3

Take the following java code:

public class SomeClass {
  private boolean initialized = false;
  private final List<String> someList; 

  public SomeClass() {
    someList = new ConcurrentLinkedQueue<String>();
  }

  public void doSomeProcessing() {
    // do some stuff...
    // check if the list has been initialized
    if (!initialized) {
      synchronized(this) {
        if (!initialized) {
          // invoke a webservice that takes a lot of time
          final List<String> wsResult = invokeWebService();
          someList.addAll(wsResult);
          initialized = true;
        }
      } 
    }
    // list is initialized        
    for (final String s : someList) {
      // do more stuff...
    }
  }
}

The trick is that doSomeProcessing gets invoked only under certain conditions. Initializing the list is a very expensive procedure and it might not be needed at all.

I have read articles on why the double-check idiom is broken and I was a bit skeptic when I saw this code.
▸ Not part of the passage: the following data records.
/-- The exit stage of a pitch at the ready point: bound exit slots without a token are reported and counted, the others' tokens go
to the requests' entry parts. -/
def State.exitReady (s : State) (p : Nat) : State :=
  let exits := ((s.pitchSlots p).filter (·.exit)).map (·.slot)
  let bound := (s.srv p).binds.filter fun b => exits.contains b.slot
  let missing := (bound.filter fun b => (SMap.find? s.net.exitTokens b.slot).isNone).map (·.slot)
  let s := (s.count F.HIF_TOKMISSCNT missing.length).withholdNotice s.frame.number 5 missing
  let items := (bound.filterMap fun b => s.exitItem p b).filter fun q => q.1.sub.exit && !q.1.sub.entry
  let parts := (items.map (·.1.sub.partner)).eraseDups
  parts.foldl (fun (s : State) part =>
      s.sendMsg part 0x0104 ([p, s.frame.number] ++ itemFields ((items.filter fun q => q.1.sub.partner == part).map (·.2)))) s

/-- READY_POINT: once in a frame, at 0.875 · T_nom. -/
def State.readyPointActs (s : State) : State :=
  if s.frame.st ≠ .running || s.frame.readyPoint || decide (s.frameNs < 875 * s.frame.tNom / 1000) then s
  else
    let s := (s.onFrame fun f => { f with readyPoint := true }).raiseBoth irqReadyPoint
    (List.range 16).foldl (fun (s : State) p => s.exitReady p) s

/-! Legs at t0 (R149, R150, R181, R187). -/

/-- Legs of the frame that run: replays for other parts are none of them. -/
def State.legsRunning (s : State) : Nat :=
  (s.cores.filter fun (c : Nat × CoreSt) => match c.2.run with | some r => r.replay.isNone | none => false).length

/-- Every leg that runs is stopped. -/
def State.stopLegs (s : State) : State :=
  s.cores.foldl (fun (s : State) (c : Nat × CoreSt) => match s.siteCore c.1 with | some core => s.stopLeg c.1 core | none => s) s

/-- Whether leg `i` of a logical core has not started in this frame. -/
def State.unstarted (s : State) (core i : Nat) : Bool :=
  match s.coreSite core with
  | some site => decide ((s.core site).nextLeg ≤ i)
  | none => true

/-- The slots withheld at the boundary that ends the present frame (R187, R363, R364): those of suspect legs without a clean
result, of legs not started, of dependent-failed bindings (R270), those this part has reported, those of the manager's list, at a
self-generated boundary those of pending replays. -/
def State.withheldSlots (s : State) (kind : Nat) : List Nat :=
  match s.frame.active with
  | none => []
  | some it =>
    let n := s.frame.number
    let open' := (s.frame.suspectLegs.filter fun (l : Nat × Nat) => s.openSuspect l.1 l.2).flatMap fun (l : Nat × Nat) => s.legSlots l.1 l.2
    let undone := it.shares.flatMap fun sh =>
      ((List.range sh.legs.length).filter fun i => s.unstarted sh.core i).flatMap fun i => s.legSlots sh.core i
    let own := (s.mgr.own.filter fun (e : Nat × Nat) => e.1 == n).map (·.2)
    let list := if s.mgr.listFrame == some n then s.mgr.list else []
    let pend := if kind = 2 then s.mgr.pendingSlots else []
    let mine := if s.isWhistle then s.withheldList else []
    let failed := s.serve.flatMap fun (x : Nat × ServeSt) => (x.2.binds.filter fun b => x.2.failed.contains b.tag).map (·.slot)
    (open' ++ undone ++ failed ++ own ++ list ++ pend ++ mine).eraseDups

/-- The slots an itinerary declares. -/
def State.allSlots (s : State) : List Nat := (s.frame.active.map fun it => it.slots.map (·.slot)).getD []

/-! Serving (R184 to R187, R304). -/

/-- To whom WITHHELD_REPORT goes (R365): for each pitch whose slots this part carries without its entry stage, the entry parts of its
open requests with the pitch's slots. -/
def State.reportTo (s : State) : List (Nat × List Nat) :=
  (List.range 16).flatMap fun p =>
    let slots := (s.pitchSlots p).map (·.slot)
    if slots.isEmpty || s.isEntry p then []
    else
      let parts := (((s.srv p).reqs.filter fun r => !r.sub.entry).map (·.sub.partner)).eraseDups
      parts.map fun part => (part, slots)
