/-- Resets of functions and of the link (R317, R318), the link's state (R295). -/
def Obligations.HostResetsAreLocal : Prop :=
  ∀ (s : State),
    (∀ fn, fn ≤ 16 → ∃ t, exec (.functionLevelReset fn) s = .next t ∧ t.fld F.HIF_FLRCNT = min (s.fld F.HIF_FLRCNT + 1) (2 ^ F.HIF_FLRCNT.width - 1) ∧
      (∀ q, q < 1024 → s.qFn q = fn → t.qState q = qDisabled ∧ (s.qState q ≠ qDisabled → t.queue q = .init ∧ t.owner q = none)) ∧
      (∀ q r, q < 1024 → s.qFn q = fn → s.qState q ≠ qDisabled → (s.srv (s.qPitch q)).req r.sub.tag = some r → r.queue = q →
        ∃ r', (t.srv (s.qPitch q)).req r.sub.tag = some r' ∧ r'.ending = some 0x04) ∧
      t.roleOf fn = 0 ∧ t.fld F.HIF_FN_STATE_BME fn = 0 ∧ t.fld F.HIF_FN_STATE_D3 fn = 0 ∧
      (s.sec.activation = none → t.win fn = { WinSt.init with ready := (s.win fn).ready, busy := (s.win fn).busy, discard := (s.win fn).busy }) ∧
      (0 < fn → t.host.vfEnable = s.host.vfEnable) ∧ (fn = 0 → t.host.vfEnable = false) ∧
      t.frame = s.frame ∧ t.arrays = s.arrays ∧ t.cores = s.cores ∧ t.hamper = s.hamper ∧ t.dram = s.dram) ∧
    (∃ t, exec .hotReset s = .next t ∧ t.flag F.HIF_LINK_UP = false ∧ t.fld F.HIF_LINK_WIDTH = 0 ∧ t.fld F.HIF_LINK_SPEED = 0 ∧ t.host.vfEnable = false ∧
      (∀ fn, fn ≤ 16 → s.fnOn fn = true → t.roleOf fn = 0 ∧ t.fld F.HIF_FN_STATE_BME fn = 0) ∧
      t.frame = s.frame ∧ t.arrays = s.arrays ∧ t.cores = s.cores ∧ t.hamper = s.hamper ∧ t.dram = s.dram) ∧
    exec .hostLinkFatalError s = exec .hotReset (s.count F.HIF_UNCORRCNT) ∧
    (s.host.perst = false → exec (.perstN true) s = exec .hotReset { s with host := { s.host with perst := true } }) ∧
    exec (.perstN false) s = .next { s with host := { s.host with perst := false } } ∧
    (s.host.vfEnable = true → exec (.vfEnable true) s = .next s ∧
      ∃ t, exec (.vfEnable false) s = .next t ∧ t.host.vfEnable = false ∧ (∀ fn, 1 ≤ fn → fn ≤ 16 → t.roleOf fn = 0) ∧ t.frame = s.frame ∧ t.arrays = s.arrays) ∧
    (s.host.vfEnable = false → exec (.vfEnable false) s = .next s ∧
      ∃ t, exec (.vfEnable true) s = .next t ∧ t.host.vfEnable = true ∧ (∀ fn, 1 ≤ fn → fn ≤ 16 → t.vectorsOf fn = s.fld F.HIF_FN_VEC_VECTORS fn) ∧ s.onlyIn t [.host]) ∧
    exec (.linkRetrain none) s = .next { s.count F.HIF_RETRAINCNT with host := { s.host with retraining := true } } ∧
    (∀ speed width flit, 1 ≤ speed →
      (s.host.perst = false → s.flag F.CLK_STATUS_PCIEREF_OK = true → speed ≤ s.fld F.HIF_LINK_CTL_MAX_SPEED → [1, 2, 4, 8, 16].contains width = true →
        (speed = 6 → flit = true) → ∃ t, exec (.linkRetrain (some (speed, width, flit))) s = .next t ∧ t.flag F.HIF_LINK_UP = true ∧
          t.fld F.HIF_LINK_WIDTH = width ∧ t.flag F.HIF_LINK_FLIT = flit ∧ t.host.retraining = false ∧ s.onlyIn t [.fields, .host]) ∧
      (s.host.perst = true ∨ s.flag F.CLK_STATUS_PCIEREF_OK = false ∨ s.fld F.HIF_LINK_CTL_MAX_SPEED < speed ∨ [1, 2, 4, 8, 16].contains width = false ∨ (speed = 6 ∧ flit = false) →
        exec (.linkRetrain (some (speed, width, flit))) s = .next s))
However, the control variable in this example is a boolean, so a simple write instruction is needed, as far as I know.

Also, please notice that someList has been declared as final and keeps a reference to a concurrent list, whose writes happen-before reads; if instead of a ConcurrentLinkedQueue the list were a simple ArrayList or LinkedList, even though it has been declared as final, the writes don't require to happen-before the reads.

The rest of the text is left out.